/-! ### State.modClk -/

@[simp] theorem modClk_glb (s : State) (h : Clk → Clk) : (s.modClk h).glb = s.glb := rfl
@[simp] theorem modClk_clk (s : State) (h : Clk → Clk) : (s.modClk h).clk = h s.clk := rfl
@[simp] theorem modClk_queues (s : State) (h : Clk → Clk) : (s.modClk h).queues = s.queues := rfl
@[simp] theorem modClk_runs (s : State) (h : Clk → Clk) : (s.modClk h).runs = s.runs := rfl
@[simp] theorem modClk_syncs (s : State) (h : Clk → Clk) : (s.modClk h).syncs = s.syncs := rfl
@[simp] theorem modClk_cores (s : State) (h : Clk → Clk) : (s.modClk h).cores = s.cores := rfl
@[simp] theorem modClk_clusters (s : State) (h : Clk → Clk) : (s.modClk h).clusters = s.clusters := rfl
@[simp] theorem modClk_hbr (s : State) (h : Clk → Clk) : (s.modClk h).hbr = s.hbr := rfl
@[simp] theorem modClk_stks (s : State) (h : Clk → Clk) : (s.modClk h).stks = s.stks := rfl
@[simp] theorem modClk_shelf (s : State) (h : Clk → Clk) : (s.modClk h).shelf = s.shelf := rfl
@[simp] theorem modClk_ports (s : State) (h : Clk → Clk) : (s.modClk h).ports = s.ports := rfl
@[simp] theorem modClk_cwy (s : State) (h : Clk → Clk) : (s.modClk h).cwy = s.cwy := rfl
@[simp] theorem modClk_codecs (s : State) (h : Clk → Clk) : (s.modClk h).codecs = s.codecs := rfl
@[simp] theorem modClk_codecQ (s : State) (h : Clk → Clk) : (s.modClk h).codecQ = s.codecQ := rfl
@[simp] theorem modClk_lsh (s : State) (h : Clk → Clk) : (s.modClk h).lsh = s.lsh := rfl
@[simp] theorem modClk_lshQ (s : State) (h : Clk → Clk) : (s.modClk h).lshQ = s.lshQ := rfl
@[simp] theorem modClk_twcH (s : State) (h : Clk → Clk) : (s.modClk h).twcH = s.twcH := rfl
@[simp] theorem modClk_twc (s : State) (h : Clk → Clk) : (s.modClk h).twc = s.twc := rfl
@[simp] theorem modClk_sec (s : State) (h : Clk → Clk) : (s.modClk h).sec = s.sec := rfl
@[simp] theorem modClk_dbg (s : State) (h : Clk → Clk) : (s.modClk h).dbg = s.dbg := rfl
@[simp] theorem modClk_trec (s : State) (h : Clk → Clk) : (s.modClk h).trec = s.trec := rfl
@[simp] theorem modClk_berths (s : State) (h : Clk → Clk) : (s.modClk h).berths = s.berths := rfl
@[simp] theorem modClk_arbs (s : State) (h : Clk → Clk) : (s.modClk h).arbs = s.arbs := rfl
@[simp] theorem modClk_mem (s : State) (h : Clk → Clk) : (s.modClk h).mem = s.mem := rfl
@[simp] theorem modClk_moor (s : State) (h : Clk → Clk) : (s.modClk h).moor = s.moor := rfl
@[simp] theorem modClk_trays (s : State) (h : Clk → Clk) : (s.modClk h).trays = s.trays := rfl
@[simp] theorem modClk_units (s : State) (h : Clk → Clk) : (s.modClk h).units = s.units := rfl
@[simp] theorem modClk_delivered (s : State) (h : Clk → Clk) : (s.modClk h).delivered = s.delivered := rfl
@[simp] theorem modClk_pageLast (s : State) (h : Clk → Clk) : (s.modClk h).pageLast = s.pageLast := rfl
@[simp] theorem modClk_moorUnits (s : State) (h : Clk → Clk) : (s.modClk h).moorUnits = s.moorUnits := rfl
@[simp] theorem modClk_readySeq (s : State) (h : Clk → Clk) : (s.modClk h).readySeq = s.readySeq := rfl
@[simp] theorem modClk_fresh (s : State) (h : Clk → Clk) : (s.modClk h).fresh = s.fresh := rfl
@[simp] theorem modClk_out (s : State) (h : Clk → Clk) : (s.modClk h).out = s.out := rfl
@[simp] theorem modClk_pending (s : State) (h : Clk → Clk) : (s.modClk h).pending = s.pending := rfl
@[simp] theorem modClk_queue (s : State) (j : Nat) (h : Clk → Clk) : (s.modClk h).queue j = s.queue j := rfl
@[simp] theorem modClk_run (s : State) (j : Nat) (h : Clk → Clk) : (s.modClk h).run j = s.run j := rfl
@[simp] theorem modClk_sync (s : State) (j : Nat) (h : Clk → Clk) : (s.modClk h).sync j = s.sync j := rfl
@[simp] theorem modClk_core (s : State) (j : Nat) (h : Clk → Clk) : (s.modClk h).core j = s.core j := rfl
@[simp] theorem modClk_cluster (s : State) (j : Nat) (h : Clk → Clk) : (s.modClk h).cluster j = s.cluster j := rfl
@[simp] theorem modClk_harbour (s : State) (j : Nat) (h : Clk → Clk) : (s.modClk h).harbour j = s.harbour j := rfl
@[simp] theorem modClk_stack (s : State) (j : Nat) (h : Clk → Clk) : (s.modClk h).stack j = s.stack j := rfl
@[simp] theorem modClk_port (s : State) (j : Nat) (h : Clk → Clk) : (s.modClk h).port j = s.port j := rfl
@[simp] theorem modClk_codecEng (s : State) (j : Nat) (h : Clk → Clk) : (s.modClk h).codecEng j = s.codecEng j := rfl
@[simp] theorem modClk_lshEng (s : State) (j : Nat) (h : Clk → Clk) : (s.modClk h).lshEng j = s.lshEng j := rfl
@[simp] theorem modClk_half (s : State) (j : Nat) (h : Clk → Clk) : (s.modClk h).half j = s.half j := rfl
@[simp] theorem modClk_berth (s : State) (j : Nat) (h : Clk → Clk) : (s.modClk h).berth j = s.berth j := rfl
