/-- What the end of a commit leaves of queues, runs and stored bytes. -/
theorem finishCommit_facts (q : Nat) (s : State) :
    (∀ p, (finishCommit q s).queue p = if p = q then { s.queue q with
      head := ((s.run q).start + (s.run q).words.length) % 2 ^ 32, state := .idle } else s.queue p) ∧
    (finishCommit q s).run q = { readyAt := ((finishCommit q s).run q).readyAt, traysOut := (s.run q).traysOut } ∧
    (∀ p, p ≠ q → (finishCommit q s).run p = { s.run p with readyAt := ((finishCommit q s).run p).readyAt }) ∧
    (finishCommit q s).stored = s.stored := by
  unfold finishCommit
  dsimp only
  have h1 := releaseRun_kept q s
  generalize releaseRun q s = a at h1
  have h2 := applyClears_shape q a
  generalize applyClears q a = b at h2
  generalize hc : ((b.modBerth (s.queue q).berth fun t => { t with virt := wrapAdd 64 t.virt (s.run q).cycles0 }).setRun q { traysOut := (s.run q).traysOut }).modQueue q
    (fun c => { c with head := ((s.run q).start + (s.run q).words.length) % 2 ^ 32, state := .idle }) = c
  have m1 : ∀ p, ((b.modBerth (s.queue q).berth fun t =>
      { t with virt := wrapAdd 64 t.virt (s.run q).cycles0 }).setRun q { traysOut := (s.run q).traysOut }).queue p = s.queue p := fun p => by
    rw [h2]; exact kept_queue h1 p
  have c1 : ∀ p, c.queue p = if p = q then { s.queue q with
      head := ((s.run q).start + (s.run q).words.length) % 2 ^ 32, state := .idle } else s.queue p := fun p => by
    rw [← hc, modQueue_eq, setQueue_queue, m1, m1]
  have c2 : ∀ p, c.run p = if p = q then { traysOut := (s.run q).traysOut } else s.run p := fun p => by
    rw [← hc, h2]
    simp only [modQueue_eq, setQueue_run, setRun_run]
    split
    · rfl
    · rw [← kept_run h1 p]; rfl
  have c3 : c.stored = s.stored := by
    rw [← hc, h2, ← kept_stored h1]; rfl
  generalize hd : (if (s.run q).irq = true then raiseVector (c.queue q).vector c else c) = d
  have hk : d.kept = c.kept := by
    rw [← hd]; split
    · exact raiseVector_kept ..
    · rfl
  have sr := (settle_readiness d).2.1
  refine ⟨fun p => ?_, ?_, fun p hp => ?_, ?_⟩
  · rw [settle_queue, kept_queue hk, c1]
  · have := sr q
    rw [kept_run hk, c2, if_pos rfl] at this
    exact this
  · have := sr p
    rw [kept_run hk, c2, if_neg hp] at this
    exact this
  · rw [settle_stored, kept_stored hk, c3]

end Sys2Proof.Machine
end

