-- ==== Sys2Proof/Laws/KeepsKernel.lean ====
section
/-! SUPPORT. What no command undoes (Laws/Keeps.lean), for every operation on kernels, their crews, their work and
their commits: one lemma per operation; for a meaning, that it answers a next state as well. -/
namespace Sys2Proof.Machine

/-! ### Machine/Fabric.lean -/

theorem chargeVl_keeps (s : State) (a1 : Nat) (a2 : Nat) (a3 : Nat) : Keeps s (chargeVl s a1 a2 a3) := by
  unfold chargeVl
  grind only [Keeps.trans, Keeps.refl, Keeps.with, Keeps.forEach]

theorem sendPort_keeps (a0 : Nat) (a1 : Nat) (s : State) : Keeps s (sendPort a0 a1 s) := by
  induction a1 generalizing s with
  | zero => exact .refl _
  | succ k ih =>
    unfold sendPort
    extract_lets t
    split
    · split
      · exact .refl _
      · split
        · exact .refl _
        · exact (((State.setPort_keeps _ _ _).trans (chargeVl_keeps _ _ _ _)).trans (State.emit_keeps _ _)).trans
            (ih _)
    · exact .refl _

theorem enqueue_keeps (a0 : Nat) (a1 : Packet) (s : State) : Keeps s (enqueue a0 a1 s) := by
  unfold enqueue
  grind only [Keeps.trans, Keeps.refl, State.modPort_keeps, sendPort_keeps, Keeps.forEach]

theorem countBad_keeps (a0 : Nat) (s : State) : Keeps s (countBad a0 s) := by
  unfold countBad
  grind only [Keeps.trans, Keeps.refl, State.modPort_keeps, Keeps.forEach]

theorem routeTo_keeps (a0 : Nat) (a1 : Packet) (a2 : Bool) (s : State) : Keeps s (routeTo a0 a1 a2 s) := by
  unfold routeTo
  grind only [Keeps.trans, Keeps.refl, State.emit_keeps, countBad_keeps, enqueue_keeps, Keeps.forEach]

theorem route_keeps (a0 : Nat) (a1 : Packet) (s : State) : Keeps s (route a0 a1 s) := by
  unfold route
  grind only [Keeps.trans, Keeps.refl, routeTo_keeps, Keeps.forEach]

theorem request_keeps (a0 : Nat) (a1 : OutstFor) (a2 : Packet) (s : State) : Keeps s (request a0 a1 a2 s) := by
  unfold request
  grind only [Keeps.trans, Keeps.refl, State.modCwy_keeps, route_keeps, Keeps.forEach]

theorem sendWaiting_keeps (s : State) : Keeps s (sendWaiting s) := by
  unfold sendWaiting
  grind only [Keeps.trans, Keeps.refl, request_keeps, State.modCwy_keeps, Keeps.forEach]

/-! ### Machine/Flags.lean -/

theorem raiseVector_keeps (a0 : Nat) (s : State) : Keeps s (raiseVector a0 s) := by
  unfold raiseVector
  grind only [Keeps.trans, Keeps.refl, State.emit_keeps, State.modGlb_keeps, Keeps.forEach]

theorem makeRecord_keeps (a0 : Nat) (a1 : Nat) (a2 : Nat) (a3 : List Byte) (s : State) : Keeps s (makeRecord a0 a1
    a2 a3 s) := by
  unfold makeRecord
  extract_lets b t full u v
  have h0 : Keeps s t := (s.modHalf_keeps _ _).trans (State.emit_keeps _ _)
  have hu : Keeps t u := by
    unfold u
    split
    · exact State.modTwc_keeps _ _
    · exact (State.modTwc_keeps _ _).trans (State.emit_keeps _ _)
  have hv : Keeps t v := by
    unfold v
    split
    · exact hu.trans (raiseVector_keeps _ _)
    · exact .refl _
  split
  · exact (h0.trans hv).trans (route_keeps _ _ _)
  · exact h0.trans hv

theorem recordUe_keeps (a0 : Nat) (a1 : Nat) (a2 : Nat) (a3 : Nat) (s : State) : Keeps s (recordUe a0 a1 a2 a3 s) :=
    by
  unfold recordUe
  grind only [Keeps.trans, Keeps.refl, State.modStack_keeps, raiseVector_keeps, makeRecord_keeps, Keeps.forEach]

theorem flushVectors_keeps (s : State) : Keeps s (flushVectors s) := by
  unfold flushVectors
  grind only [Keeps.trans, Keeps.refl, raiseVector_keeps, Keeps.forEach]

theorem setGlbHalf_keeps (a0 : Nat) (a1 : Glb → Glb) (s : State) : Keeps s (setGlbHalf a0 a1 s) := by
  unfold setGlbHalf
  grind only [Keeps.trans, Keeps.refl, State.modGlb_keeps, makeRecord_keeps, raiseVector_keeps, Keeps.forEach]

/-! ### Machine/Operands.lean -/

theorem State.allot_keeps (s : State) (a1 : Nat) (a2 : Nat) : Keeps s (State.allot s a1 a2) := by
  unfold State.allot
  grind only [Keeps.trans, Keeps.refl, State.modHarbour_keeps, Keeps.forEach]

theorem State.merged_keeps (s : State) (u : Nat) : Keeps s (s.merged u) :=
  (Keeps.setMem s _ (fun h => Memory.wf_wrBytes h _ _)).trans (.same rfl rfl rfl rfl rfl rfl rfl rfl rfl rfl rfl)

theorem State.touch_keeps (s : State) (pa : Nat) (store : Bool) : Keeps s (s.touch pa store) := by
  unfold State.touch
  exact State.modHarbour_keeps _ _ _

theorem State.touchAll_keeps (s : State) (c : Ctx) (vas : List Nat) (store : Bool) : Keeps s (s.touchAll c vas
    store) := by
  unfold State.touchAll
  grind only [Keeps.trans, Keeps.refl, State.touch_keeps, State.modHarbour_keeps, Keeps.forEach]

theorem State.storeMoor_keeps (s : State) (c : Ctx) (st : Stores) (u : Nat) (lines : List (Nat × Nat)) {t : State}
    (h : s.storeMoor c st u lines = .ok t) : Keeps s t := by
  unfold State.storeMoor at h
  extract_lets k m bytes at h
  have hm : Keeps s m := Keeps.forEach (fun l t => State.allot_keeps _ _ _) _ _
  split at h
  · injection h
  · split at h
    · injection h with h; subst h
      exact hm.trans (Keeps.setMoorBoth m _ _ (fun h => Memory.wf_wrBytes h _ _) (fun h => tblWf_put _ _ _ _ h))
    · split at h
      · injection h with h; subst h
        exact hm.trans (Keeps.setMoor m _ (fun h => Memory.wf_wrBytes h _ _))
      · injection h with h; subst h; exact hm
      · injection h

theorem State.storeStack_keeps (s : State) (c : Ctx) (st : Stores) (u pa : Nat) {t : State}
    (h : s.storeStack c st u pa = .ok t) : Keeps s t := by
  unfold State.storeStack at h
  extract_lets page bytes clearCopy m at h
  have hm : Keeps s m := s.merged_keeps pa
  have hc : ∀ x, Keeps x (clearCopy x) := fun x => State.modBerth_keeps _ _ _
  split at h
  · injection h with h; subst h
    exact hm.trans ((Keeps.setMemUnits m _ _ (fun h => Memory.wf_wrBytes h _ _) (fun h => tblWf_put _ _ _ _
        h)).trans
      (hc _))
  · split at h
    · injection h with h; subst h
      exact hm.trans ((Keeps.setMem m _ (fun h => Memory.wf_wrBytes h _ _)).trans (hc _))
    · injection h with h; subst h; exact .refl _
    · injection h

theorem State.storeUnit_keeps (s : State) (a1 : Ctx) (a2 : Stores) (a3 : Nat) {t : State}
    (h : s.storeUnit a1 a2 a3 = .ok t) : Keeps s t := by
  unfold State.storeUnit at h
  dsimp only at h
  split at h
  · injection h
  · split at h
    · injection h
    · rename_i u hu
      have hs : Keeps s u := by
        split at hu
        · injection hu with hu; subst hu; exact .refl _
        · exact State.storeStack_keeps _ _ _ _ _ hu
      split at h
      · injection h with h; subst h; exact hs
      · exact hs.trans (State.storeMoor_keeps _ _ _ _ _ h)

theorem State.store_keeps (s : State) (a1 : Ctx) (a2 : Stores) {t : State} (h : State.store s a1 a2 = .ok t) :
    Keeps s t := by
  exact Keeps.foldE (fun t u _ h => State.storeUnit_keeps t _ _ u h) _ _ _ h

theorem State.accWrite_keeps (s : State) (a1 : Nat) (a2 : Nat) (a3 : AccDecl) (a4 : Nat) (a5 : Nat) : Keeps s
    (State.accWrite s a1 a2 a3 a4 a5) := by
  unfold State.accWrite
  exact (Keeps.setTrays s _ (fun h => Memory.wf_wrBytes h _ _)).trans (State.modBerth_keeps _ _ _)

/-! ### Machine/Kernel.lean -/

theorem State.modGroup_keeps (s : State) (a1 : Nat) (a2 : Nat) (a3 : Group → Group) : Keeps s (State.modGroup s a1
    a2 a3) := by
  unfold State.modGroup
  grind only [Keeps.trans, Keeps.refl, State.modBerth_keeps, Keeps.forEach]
■ ■ ■
What is needed:
Once you have counted the lines of the data that contain the word "runs", please reply with that number alone.

Written response:
2